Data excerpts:
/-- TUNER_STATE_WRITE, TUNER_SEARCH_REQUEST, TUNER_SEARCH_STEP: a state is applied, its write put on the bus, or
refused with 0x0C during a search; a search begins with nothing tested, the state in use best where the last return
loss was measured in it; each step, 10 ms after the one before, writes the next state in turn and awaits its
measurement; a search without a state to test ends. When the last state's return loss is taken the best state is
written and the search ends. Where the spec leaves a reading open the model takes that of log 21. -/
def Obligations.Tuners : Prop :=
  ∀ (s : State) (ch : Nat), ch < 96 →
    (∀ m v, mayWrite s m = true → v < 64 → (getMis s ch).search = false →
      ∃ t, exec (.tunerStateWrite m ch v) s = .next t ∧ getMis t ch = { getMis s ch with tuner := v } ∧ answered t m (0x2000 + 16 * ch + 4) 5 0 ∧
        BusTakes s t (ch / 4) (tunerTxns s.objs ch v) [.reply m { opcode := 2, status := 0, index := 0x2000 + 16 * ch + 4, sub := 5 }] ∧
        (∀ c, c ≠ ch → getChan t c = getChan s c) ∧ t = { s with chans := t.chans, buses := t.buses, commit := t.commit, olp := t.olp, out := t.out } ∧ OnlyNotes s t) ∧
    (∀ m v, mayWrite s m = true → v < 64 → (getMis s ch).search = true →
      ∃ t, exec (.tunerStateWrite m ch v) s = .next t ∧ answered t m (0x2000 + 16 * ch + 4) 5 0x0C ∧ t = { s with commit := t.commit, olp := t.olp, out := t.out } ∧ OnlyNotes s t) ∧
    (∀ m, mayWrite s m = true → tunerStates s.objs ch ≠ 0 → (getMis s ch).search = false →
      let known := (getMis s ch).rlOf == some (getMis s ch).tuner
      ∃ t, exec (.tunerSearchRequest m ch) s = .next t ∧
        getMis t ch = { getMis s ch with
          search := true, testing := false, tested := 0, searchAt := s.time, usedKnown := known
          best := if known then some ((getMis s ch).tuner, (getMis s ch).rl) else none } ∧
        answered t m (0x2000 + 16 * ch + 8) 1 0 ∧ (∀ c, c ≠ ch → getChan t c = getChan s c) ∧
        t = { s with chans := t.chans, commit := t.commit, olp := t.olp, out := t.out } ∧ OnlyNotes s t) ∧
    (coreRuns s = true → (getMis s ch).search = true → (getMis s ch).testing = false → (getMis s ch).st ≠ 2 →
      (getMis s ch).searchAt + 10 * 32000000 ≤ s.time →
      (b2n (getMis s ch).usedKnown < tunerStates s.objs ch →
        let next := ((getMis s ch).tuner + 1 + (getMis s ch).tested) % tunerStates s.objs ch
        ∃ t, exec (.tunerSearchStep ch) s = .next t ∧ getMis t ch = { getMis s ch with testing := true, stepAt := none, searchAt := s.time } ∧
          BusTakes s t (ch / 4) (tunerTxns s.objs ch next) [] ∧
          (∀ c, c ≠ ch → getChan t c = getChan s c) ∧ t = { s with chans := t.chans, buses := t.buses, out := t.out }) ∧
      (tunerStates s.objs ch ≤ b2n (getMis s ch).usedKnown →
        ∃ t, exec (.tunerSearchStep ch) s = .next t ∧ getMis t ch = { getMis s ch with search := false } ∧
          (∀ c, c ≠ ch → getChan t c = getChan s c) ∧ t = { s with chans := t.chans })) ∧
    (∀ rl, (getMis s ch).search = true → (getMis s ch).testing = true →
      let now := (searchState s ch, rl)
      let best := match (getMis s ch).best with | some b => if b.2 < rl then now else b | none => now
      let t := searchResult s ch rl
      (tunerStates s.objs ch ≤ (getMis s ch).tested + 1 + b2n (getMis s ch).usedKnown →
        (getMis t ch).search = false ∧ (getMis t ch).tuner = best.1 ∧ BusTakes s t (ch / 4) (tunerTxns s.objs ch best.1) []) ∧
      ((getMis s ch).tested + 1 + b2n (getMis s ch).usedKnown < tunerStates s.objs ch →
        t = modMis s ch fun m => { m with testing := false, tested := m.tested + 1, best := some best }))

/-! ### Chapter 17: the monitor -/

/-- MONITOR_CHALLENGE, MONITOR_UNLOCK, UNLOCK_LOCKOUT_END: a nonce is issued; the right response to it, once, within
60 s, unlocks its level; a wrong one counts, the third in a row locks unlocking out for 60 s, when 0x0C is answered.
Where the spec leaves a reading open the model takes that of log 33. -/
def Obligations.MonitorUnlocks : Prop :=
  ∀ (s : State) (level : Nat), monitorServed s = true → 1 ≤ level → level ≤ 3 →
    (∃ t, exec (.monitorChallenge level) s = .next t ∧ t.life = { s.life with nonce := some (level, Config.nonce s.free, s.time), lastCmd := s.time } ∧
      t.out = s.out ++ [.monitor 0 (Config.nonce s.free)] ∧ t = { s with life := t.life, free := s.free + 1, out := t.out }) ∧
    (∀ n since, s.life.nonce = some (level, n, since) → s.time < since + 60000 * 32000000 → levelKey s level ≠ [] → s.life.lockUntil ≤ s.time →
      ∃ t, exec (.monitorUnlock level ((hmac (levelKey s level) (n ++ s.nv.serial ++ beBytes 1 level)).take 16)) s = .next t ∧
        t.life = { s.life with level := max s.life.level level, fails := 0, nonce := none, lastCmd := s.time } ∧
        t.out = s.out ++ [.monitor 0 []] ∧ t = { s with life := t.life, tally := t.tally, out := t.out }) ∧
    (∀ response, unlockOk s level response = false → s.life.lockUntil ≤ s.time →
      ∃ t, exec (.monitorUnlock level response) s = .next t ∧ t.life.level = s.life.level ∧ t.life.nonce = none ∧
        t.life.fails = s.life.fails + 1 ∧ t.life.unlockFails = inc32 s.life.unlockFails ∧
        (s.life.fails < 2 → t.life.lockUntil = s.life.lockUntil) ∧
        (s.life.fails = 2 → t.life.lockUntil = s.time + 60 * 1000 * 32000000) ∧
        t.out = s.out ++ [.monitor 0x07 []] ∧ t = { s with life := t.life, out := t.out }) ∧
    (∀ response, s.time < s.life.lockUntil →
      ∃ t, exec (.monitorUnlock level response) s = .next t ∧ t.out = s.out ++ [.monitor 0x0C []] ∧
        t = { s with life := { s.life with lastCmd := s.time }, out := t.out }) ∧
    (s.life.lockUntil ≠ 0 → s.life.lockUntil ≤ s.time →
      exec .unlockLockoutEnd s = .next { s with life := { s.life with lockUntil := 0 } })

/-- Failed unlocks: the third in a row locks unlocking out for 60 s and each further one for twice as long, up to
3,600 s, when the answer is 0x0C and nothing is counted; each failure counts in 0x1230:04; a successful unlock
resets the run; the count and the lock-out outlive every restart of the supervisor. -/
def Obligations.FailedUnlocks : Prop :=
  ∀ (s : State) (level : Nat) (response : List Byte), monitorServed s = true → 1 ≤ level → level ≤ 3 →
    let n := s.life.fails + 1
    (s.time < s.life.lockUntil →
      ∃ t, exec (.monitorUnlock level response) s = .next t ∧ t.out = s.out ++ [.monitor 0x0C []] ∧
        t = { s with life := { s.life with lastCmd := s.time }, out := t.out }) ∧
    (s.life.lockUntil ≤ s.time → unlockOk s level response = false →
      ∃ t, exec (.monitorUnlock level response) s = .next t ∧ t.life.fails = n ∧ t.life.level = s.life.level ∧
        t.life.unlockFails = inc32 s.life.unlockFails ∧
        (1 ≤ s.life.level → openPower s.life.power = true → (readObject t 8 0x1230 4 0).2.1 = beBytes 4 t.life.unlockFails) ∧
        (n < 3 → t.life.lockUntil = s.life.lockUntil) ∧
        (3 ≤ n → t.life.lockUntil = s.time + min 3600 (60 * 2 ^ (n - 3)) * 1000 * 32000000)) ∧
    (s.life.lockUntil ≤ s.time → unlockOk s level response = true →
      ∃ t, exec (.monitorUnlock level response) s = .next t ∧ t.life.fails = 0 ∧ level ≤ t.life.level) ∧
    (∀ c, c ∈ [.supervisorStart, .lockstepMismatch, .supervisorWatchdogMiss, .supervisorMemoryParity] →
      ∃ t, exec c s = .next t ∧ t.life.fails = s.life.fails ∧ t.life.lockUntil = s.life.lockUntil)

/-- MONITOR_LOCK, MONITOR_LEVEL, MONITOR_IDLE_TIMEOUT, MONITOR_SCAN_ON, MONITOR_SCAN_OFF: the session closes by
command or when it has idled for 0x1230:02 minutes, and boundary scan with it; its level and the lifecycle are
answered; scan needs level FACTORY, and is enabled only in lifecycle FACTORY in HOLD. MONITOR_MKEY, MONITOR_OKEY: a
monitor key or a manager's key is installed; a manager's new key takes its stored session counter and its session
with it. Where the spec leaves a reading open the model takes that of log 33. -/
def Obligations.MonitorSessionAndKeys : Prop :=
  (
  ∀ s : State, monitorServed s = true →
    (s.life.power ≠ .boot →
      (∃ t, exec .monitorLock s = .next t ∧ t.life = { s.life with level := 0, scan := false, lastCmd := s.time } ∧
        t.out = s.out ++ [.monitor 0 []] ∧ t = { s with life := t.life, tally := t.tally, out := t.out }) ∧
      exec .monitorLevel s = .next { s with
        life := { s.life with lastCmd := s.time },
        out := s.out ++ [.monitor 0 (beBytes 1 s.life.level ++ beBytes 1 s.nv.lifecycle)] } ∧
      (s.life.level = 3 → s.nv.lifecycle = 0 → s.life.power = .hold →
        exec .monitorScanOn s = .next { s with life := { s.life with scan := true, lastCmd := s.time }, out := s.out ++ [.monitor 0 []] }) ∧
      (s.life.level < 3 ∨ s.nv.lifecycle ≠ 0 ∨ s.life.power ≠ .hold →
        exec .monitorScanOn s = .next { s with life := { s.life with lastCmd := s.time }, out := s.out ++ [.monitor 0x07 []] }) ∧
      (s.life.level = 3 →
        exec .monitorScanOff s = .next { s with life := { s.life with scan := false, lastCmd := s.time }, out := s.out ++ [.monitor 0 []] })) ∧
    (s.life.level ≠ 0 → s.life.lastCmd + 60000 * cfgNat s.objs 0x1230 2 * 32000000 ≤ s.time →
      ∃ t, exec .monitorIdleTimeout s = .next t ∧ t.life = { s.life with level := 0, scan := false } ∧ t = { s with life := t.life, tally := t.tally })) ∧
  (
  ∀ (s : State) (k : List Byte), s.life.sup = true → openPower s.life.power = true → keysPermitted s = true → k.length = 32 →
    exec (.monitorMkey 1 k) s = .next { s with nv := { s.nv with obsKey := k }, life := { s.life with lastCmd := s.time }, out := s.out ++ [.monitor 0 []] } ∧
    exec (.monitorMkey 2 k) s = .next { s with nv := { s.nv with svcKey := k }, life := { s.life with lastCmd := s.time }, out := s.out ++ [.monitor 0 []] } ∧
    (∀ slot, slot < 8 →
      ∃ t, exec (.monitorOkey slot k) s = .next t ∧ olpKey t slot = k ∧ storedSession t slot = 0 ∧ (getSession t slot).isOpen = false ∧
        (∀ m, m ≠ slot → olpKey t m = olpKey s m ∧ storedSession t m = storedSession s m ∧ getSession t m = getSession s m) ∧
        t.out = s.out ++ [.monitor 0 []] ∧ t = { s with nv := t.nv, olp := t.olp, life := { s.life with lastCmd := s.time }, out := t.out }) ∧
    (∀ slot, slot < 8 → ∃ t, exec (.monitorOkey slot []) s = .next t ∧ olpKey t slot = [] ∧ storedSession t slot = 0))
* * *
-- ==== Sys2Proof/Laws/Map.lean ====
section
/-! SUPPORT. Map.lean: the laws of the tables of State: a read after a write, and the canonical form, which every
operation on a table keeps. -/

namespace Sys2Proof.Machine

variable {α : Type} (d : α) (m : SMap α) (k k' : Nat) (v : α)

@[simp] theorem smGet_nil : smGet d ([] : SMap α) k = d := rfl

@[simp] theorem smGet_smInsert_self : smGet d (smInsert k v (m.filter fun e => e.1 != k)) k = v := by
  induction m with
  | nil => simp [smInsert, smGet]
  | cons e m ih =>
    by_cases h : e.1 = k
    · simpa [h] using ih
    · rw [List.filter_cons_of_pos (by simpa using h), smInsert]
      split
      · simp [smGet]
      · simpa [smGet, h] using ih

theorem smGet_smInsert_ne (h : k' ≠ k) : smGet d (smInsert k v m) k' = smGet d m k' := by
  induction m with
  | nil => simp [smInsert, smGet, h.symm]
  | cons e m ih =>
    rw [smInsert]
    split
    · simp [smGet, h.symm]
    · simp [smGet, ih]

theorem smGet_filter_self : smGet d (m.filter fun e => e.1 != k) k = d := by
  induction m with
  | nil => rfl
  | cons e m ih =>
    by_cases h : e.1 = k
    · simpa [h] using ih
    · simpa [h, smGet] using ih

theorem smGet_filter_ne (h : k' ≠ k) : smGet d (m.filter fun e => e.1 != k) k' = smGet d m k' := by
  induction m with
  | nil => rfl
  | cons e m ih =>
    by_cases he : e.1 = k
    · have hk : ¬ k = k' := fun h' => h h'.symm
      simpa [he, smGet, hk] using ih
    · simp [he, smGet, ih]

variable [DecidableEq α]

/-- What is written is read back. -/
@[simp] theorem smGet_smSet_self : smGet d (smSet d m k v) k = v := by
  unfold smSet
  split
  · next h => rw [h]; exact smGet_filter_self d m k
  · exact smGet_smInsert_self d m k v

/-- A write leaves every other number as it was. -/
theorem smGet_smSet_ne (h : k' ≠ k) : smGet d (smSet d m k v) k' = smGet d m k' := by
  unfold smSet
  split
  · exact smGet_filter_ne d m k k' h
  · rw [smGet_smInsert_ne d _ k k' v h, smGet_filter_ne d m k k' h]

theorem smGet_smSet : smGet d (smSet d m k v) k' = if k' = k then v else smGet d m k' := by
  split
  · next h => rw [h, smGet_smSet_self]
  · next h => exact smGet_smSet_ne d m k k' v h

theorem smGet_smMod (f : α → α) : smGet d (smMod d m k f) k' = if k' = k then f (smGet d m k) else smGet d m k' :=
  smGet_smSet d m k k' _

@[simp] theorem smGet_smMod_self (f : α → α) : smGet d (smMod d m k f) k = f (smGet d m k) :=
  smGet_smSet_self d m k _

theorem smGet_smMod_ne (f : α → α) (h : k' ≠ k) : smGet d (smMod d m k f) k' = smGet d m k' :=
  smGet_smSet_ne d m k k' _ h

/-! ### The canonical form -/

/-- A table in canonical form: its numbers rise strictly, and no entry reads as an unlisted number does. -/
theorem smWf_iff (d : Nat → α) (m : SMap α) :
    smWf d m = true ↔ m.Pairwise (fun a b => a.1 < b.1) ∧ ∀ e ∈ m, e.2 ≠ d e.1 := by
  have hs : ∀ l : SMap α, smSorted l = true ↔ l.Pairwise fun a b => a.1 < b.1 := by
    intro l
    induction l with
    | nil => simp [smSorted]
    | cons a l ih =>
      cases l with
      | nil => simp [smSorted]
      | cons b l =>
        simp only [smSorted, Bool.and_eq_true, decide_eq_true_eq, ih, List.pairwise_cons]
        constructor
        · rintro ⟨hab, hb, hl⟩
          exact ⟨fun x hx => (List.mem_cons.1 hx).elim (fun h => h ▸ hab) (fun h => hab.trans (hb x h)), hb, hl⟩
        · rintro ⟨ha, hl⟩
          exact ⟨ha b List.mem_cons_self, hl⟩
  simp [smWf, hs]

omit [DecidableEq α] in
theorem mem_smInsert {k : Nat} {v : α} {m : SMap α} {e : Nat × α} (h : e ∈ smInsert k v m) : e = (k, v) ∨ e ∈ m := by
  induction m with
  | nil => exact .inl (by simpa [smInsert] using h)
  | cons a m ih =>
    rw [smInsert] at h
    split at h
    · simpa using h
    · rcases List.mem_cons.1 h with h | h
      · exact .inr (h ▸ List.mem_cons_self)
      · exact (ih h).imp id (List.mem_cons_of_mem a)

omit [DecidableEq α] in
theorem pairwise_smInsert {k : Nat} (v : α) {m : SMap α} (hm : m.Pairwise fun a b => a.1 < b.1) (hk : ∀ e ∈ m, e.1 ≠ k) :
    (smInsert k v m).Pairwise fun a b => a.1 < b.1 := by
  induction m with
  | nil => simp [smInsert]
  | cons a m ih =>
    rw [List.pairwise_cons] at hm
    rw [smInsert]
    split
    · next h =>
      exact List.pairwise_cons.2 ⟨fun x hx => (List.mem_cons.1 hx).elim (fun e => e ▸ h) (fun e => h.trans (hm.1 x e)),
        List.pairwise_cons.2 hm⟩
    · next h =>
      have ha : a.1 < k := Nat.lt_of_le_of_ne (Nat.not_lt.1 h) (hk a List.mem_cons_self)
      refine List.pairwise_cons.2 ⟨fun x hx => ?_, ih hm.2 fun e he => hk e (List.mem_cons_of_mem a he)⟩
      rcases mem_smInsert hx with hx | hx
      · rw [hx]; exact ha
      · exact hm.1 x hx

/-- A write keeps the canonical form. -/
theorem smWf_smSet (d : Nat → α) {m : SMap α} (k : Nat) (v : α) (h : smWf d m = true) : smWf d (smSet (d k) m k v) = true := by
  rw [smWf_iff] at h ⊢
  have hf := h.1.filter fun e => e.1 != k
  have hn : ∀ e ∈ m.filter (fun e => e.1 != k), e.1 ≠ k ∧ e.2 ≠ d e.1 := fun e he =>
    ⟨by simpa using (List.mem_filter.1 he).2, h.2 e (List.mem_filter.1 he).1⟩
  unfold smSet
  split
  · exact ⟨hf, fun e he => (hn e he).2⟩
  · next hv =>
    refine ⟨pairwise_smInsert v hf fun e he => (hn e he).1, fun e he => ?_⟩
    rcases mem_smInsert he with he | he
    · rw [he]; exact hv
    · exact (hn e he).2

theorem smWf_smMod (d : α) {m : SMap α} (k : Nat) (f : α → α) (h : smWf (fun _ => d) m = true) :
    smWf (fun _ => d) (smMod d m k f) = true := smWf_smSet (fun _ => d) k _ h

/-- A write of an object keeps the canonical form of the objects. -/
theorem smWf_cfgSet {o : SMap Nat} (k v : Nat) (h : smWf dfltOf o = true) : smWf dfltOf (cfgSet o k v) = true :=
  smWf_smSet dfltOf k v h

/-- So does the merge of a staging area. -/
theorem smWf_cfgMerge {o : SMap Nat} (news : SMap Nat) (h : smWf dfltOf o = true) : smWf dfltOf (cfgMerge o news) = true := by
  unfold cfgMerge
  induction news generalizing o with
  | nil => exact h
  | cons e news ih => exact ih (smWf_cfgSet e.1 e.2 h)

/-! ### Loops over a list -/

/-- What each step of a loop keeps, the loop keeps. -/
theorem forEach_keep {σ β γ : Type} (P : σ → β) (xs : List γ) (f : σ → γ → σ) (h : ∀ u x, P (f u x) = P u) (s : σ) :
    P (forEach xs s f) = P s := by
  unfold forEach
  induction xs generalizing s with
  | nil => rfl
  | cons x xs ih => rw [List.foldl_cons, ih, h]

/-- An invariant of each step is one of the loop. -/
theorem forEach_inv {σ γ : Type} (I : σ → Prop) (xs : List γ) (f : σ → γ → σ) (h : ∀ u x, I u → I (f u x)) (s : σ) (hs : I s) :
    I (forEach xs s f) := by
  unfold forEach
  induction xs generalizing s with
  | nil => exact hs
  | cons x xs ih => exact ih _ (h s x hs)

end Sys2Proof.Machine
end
---
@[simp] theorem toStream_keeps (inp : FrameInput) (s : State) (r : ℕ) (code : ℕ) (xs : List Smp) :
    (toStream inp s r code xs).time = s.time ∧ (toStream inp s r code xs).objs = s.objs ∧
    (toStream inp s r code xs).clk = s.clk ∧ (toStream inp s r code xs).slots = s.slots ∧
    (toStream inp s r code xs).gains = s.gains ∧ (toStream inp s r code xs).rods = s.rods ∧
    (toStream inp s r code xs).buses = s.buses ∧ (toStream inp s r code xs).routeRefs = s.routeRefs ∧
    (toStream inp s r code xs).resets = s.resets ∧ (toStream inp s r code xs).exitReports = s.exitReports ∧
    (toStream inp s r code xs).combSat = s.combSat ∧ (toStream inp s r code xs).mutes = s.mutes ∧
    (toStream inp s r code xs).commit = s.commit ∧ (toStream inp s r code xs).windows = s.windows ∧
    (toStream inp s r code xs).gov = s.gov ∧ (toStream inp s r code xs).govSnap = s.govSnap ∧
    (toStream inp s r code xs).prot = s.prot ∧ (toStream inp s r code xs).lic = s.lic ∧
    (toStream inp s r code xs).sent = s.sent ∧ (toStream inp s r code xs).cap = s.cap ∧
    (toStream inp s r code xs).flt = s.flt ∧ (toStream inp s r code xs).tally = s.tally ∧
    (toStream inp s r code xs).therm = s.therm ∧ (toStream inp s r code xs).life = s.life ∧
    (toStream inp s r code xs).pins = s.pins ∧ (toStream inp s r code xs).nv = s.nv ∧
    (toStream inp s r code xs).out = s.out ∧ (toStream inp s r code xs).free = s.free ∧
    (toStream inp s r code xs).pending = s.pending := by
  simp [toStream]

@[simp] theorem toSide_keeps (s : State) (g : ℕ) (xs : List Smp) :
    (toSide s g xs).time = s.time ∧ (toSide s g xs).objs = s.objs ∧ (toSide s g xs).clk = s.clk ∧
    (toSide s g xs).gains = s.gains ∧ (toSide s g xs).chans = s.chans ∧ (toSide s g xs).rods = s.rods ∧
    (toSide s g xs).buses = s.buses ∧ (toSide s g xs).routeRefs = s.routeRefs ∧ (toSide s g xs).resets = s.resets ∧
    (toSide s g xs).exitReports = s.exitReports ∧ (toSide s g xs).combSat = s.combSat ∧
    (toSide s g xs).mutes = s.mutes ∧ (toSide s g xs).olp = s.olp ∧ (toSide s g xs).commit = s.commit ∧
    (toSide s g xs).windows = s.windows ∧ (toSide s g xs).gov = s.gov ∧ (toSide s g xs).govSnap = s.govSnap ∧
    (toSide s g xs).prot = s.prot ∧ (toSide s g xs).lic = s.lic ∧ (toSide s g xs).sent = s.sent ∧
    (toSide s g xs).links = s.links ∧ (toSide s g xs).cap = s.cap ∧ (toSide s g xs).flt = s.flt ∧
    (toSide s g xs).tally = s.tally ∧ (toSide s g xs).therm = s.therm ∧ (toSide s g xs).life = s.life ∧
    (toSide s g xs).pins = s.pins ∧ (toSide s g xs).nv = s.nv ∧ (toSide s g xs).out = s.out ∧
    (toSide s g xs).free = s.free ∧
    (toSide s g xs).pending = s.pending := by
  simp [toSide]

# [Work item]
Please give an exact copy of the entries above, from the line with "def Obligations.MonitorUnlocks : Prop" down to the line with "(∀ response, unlockOk", inclusive, and nothing else.

# [Task response]
def Obligations.MonitorUnlocks : Prop :=
  ∀ (s : State) (level : Nat), monitorServed s = true → 1 ≤ level → level ≤ 3 →
    (∃ t, exec (.monitorChallenge level) s = .next t ∧ t.life = { s.life with nonce := some (level, Config.nonce s.free, s.time), lastCmd := s.time } ∧
      t.out = s.out ++ [.monitor 0 (Config.nonce s.free)] ∧ t = { s with life := t.life, free := s.free + 1, out := t.out }) ∧
    (∀ n since, s.life.nonce = some (level, n, since) → s.time < since + 60000 * 32000000 → levelKey s level ≠ [] → s.life.lockUntil ≤ s.time →
      ∃ t, exec (.monitorUnlock level ((hmac (levelKey s level) (n ++ s.nv.serial ++ beBytes 1 level)).take 16)) s = .next t ∧
        t.life = { s.life with level := max s.life.level level, fails := 0, nonce := none, lastCmd := s.time } ∧
        t.out = s.out ++ [.monitor 0 []] ∧ t = { s with life := t.life, tally := t.tally, out := t.out }) ∧
    (∀ response, unlockOk s level response = false → s.life.lockUntil ≤ s.time →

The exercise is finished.